Despite these limitations placed on our expectations of leadership and participation, I would contend that we are surrounded by examples of disability leadership, whether this is recognised or not.

Approximately one in six people in Australia have one or more disabilities. In many ways, the experience of disability itself can drive the development of leadership qualities. Existing in a world not designed for you strongly encourages the development of resilience and adaptability. People with disability live in a built environment not designed for us to move through it, in a collective social system which does not recognise our experience, and within a population who often rely on only one method of communication.

While being misunderstood and overlooked can provoke feelings of extreme frustration and futility, it also generates a remarkable ability for patience and strength.  The need to be understood and participate also engenders talented and experienced educators, and creates passion and drive. These are recognised qualities of effective and powerful leadership.

But in a world which is not built for us, in the face of barriers of stigma and discrimination, displaying leadership becomes additionally challenging. 

Due to many barriers to reaching positions of authority, unlike many recognised examples of leadership (such as decision makers, and those with a large public presence), disability leadership often appears from people who are not in positions of power.  These are the unemployed who volunteer their time; the inpatient who requests access to an advocate; the employee who raises a discrimination complaint; the litigant who goes to court to legally fight to access disability supports; the social media posters who share their experiences and start conversations; the person who chooses what clothes they want to wear today.
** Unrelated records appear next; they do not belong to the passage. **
@[simp] theorem decode_wordOf_opCode (op : Op) (addr val : Byte) :
    decode (wordOf (opCode op) addr val) = .cmd (instrOf op addr val) := by
  rw [decode, fieldsOf_wordOf, decodeFields_opCode]

/-- The five codes of R82 are all there are up to 0b100. -/
theorem exists_opCode_eq {op : BitVec 3} (h : op.toNat ≤ 4) : ∃ o, opCode o = op := by
  rcases op_cases op with rfl | rfl | rfl | rfl | rfl | hop
  · exact ⟨.rdreg, rfl⟩
  · exact ⟨.rdmeas, rfl⟩
  · exact ⟨.rdcalpt, rfl⟩
  · exact ⟨.rdcalh, rfl⟩
  · exact ⟨.wrreg, rfl⟩
  · omega

/-- A code above 0b100 is refused by name (R97). -/
theorem decodeFields_reserved {c : CmdFields} (h : 4 < c.op.toNat) : decodeFields c = .reservedOp c.op := by
  rcases decodeFields_cases c.op c.addr c.val with
    ⟨hop, -⟩ | ⟨hop, -⟩ | ⟨hop, -⟩ | ⟨hop, -⟩ | ⟨hop, -⟩ | ⟨-, hd⟩
  case inr.inr.inr.inr.inr => exact hd
  all_goals simp [hop] at h

/-- Settles O2: a word is its three fields put together, so a code the table has gives back its command, and re-encoding the
word. -/
theorem decodeIsTotalAndDropsNoBit : Obligations.DecodeIsTotalAndDropsNoBit := by
  intro w
  refine ⟨fun h => ?_, fun h => decodeFields_reserved (c := fieldsOf w) h⟩
  obtain ⟨op, hop⟩ := exists_opCode_eq h
  have hw : wordOf (opCode op) (fieldsOf w).addr (fieldsOf w).val = w := by
    rw [hop]
    exact wordOf_fieldsOf w
  refine ⟨instrOf op (fieldsOf w).addr (fieldsOf w).val, ?_, ?_, addrOf_instrOf .., valOf_instrOf .., ?_⟩
  · rw [← decode_wordOf_opCode, hw]
  · rw [opOf_instrOf, hop]
  · rw [encode_instrOf, hw]

end Sys2Proof
end

section
/-!
SUPPORT. The address byte bit by bit (30_encoding.md R84 to R87), where ACCEPT puts it, and the statements about it.
-/

namespace Sys2Proof.Machine

/-! The encoder's bits. -/

theorem getLsbD_readMark (k : Nat) : Config.readMark.getLsbD k = decide (k = 7) := by
  have h : Config.readMark = BitVec.twoPow 8 7 := rfl
  rw [h, BitVec.getLsbD_twoPow]
  simp [eq_comm]

theorem getLsbD_writeMask (k : Nat) : Config.writeMask.getLsbD k = decide (k < 7) := by
  have h : Config.writeMask = BitVec.ofNat 8 (2 ^ 7 - 1) := rfl
  rw [h, BitVec.getLsbD_ofNat, Nat.testBit_two_pow_sub_one, ← Bool.decide_and]
  exact decide_eq_decide.2 (by omega)

/-- R85, bit by bit. -/
theorem getLsbD_readAddrByte (a : Byte) (k : Nat) :
    (readAddrByte a).getLsbD k = (a.getLsbD k || decide (k = 7)) := by
  rw [readAddrByte, BitVec.getLsbD_or, getLsbD_readMark]

/-- R86, bit by bit. -/
theorem getLsbD_writeAddrByte (a : Byte) (k : Nat) :
    (writeAddrByte a).getLsbD k = (a.getLsbD k && decide (k < 7)) := by
  rw [writeAddrByte, BitVec.getLsbD_and, getLsbD_writeMask]

theorem readAddrByte_bit_seven (a : Byte) : (readAddrByte a).getLsbD 7 = true := by
  rw [getLsbD_readAddrByte, decide_eq_true rfl, Bool.or_true]

theorem writeAddrByte_bit_seven (a : Byte) : (writeAddrByte a).getLsbD 7 = false := by
  rw [getLsbD_writeAddrByte, decide_eq_false (Nat.lt_irrefl 7), Bool.and_false]

theorem readAddrByte_low_bits (a : Byte) {k : Nat} (hk : k < 7) : (readAddrByte a).getLsbD k = a.getLsbD k := by
  simp [getLsbD_readAddrByte, hk.ne]

theorem writeAddrByte_low_bits (a : Byte) {k : Nat} (hk : k < 7) : (writeAddrByte a).getLsbD k = a.getLsbD k := by
  simp [getLsbD_writeAddrByte, hk]

/-- The read encoder sets bit 7, whatever it was (R87). -/
theorem readAddrByte_xor_readMark (a : Byte) : readAddrByte (a ^^^ Config.readMark) = readAddrByte a := by
  apply BitVec.eq_of_getLsbD_eq
  intro k _
  rw [getLsbD_readAddrByte, getLsbD_readAddrByte, BitVec.getLsbD_xor, getLsbD_readMark]
  by_cases hk : k = 7 <;> simp [hk]

/-- The write encoder clears bit 7, whatever it was (R87). -/
theorem writeAddrByte_xor_readMark (a : Byte) : writeAddrByte (a ^^^ Config.readMark) = writeAddrByte a := by
  apply BitVec.eq_of_getLsbD_eq
  intro k _
  rw [getLsbD_writeAddrByte, getLsbD_writeAddrByte, BitVec.getLsbD_xor, getLsbD_readMark]
  by_cases hk : k = 7 <;> simp [hk]

/-! The address byte of a frame. -/

/-- The first outbound byte of a frame is the encoded address, by the command's kind (R89, R90). -/
theorem frame_out_zero (p : Params) (i : Instr) :
    (frame p i).out[0]? =
      some (if opIsRead (opOf i) = true then readAddrByte (addrOf i) else writeAddrByte (addrOf i)) := by
  cases i <;> rfl

/-- `addr` and `addr ^ 0x80` give the same frame (R87). -/
theorem frame_xor_readMark (p : Params) (i : Instr) :
    frame p (instrOf (opOf i) (addrOf i ^^^ Config.readMark) (valOf i)) = frame p i := by
  cases i with
  | rdreg addr val | rdmeas addr val | rdcalpt addr val | rdcalh addr val =>
    simp only [frame, instrOf, opOf, addrOf, readFrame, readAddrByte_xor_readMark]
  | wrreg addr val =>
    simp only [frame, instrOf, opOf, addrOf, valOf, writeFrame, writeAddrByte_xor_readMark]

/-- For one bus request, ACCEPT puts the address in its latch and nowhere else (40_sequencer.md R112). -/
theorem accept_addr (op : Op) (addr addr' val : Byte) (req : BusRequest) (s : State) :
    accept op addr' val req s = { accept op addr val req s with cmdAddr := some addr' } := rfl

/-- Settles O5, by the bits of the read encoder. -/
theorem readAddressByteIsMarked : Obligations.ReadAddressByteIsMarked := by
  intro i s hidle hread
  refine ⟨_, readAddrByte (addrOf i), exec_idle hidle, ?_, rfl, readAddrByte_bit_seven _,
    fun k hk => readAddrByte_low_bits _ hk⟩
  rw [accept_outBuf0, frame_out_zero, if_pos hread]

/-- Settles O6, by the bits of the write encoder. -/
theorem writeAddressByteIsUnmarked : Obligations.WriteAddressByteIsUnmarked := by
  intro addr val s hidle
  exact ⟨_, writeAddrByte addr, exec_idle hidle, rfl, rfl, writeAddrByte_bit_seven _,
    fun k hk => writeAddrByte_low_bits _ hk, rfl⟩

/-- Settles O8: the two addresses have one frame, and what ACCEPT does with it does not depend on the address but for the
latch. -/
theorem addressBitSevenNeverMatters : Obligations.AddressBitSevenNeverMatters := by
  intro i s hidle
  refine ⟨_, exec_idle hidle, ?_, _, frame_out_zero s.params i, ?_, rfl⟩
  · have hframe : frame s.params (instrOf (opOf i) (addrOf i ^^^ 0x80) (valOf i)) = frame s.params i :=
      frame_xor_readMark s.params i
    rw [exec_idle hidle, hframe, opOf_instrOf, addrOf_instrOf, valOf_instrOf, accept_addr]
  · by_cases hread : opIsRead (opOf i) = true
    · rw [if_pos hread]
      exact iff_of_true (readAddrByte_bit_seven _) hread
    · rw [if_neg hread]
      exact iff_of_false (ne_true_of_eq_false (writeAddrByte_bit_seven _)) hread

end Sys2Proof.Machine
end

section
/-!
SUPPORT. COMPLETE and RETIRE by what the ports show: what each answers, what it leaves, and the response the issuer then reads
(40_sequencer.md R113 to R116).
-/

namespace Sys2Proof.Machine

/-! The shared operations, by case. -/

theorem completeStep_silent {d : State → State} {s : State} (hd : (portsNow s).busDone = false) :
    completeStep d s = .next s := by
  simp [completeStep, hd]

theorem completeStep_failed {d : State → State} {s : State} (hd : (portsNow s).busDone = true)
    (hf : (portsNow s).busFail = true) : completeStep d s = .next (raiseBusFail (portsNow s).busErr s) := by
  simp [completeStep, hd, hf]

theorem completeStep_succeeded {d : State → State} {s : State} (hd : (portsNow s).busDone = true)
    (hf : (portsNow s).busFail = false) : completeStep d s = .next (d s) := by
  simp [completeStep, hd, hf]

theorem retireStep_held {s : State} (hr : (portsNow s).rspReady = false) : retireStep s = .next s := by
  simp [retireStep, hr]

theorem retireStep_taken {s : State} (hr : (portsNow s).rspReady = true) : retireStep s = .next (retire s) := by
  simp [retireStep, hr]

theorem deliverOf_read {op : Op} {s : State} {n : Nat} (hread : opIsRead op = true) (hn : s.inLen = some n) :
    deliverOf op s = captureRead n s := by
  simp [deliverOf, deliverRead, hread, hn]

theorem deliverOf_unread {op : Op} {s : State} (hread : opIsRead op = true) (hn : s.inLen = none) :
    deliverOf op s = completeUnread s := by
  simp [deliverOf, deliverRead, hread, hn]

theorem deliverOf_write {op : Op} {s : State} (hwrite : opIsRead op = false) : deliverOf op s = ackWrite s := by
  simp [deliverOf, hwrite]

/-- A delivery writes `phase` and the response registers, and its outcome is OK. -/
theorem deliverOf_frame (op : Op) (s : State) :
    deliverOf op s =
      { s with phase := .resp, rspStatus := some .ok, rspErr := none, inBuf := (deliverOf op s).inBuf } := by
  rcases deliverOf_cases op s with ⟨n, -, -, h⟩ | ⟨-, -, h⟩ | ⟨-, h⟩ <;> rw [h] <;> rfl

@[simp] theorem deliverLatched_phase (s : State) : (deliverLatched s).phase = .resp := by
  rcases ho : s.cmdOp with _ | op
  · rw [deliverLatched_none ho, completeUnread_phase]
  · rw [deliverLatched_some ho, deliverOf_frame]

/-! `exec` in XFER. -/

/-- In XFER a command waits, changing nothing, or ends the transfer, writing `phase` and the response registers alone
(R113 to R115). -/
theorem exec_xfer_frame {i : Instr} {s t : State} (hp : s.phase = .xfer) (h : exec i s = .next t) :
    t = s ∨ ∃ status err cells,
      t = { s with phase := .resp, rspStatus := some status, rspErr := err, inBuf := cells } := by
  rw [exec_xfer hp] at h
  rcases completeStep_cases (deliverOf (opOf i)) s with ⟨-, he⟩ | ⟨-, -, he⟩ | ⟨-, -, he⟩ <;> rw [he] at h <;> cases h
  · exact .inl rfl
  · exact .inr ⟨_, _, _, rfl⟩
  · exact .inr ⟨_, _, _, deliverOf_frame ..⟩

/-! The response. -/

theorem response_raiseBusFail (e : Nat) (s : State) :
    response (raiseBusFail e s) = some (.err (.transport (.bus e))) := rfl

theorem response_ackWrite {s : State} {op : Op} (ho : s.cmdOp = some op) (hwrite : opIsRead op = false) :
    response (ackWrite s) = some .okWrite := by
  simp [response, ho, hwrite]

/-- After a read that succeeded the issuer reads the inbound bytes (R114). -/
theorem response_captureRead {s : State} {op : Op} (ho : s.cmdOp = some op) (hread : opIsRead op = true)
    (hroom : inLength s.params op ≤ s.inBuf.length) :
    response (captureRead (inLength s.params op) s) =
      some (.okRead (inboundBytes (inLength s.params op) (portsNow s))) := by
  simp [response, ho, hread, captureCells_take (inboundBytes_length ..) hroom]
So often disability leadership means to fight for rights and access, to break down barriers, to oppose the status quo, and to demand change simply in order to have our dignity and independence respected, to have access to the same services and experiences as others, and to uphold our human rights.

Too often, these examples are considered to be not socially acceptable, subversive, noncompliant, and troublemaking. We need to learn to recognise them for what they are: displays of resilience, drive, independence, and leadership in the face of resistance.  We are clawing for progress because the rest of the world is not keeping up with us.

In many ways, COVID brought a great progression forwards for people with disability.  The need to create opportunities for remote work and access options has seen technology and awareness gains which have improved accessibility enormously.  With remote access, suddenly workplaces and services became more accessible to many people with disability than ever before.  We have been given an opportunity to consider what is possible and to incorporate wide-scale adaptable and flexible approaches into our environments and structures like never before.

Yet I fear we are on the precipice of a giant step backwards in the rush to ‘return to normal’. When the majority of the population no longer have a need for these measures, will we forget what advances we have made, unlearn our recently developed skills, and will remote access become an ‘impossibility’ or an unreasonable request again? Will these measures even be recognised by the majority for what they did, in opening the door to previously inaccessible spaces?  Or will they be dismissed completely as an inconvenience that many are glad to be rid of?

On this International Day of Persons with Disabilities, I want our community to take the opportunity to consider and recognise the diverse examples of disability leadership, and to recognise opportunities to respect and make space for disability leadership.  Our leaders with disability are all around us.  They have been created through their experiences, and tried and tested through their lives.  Recognise them, respect them, and make space for them.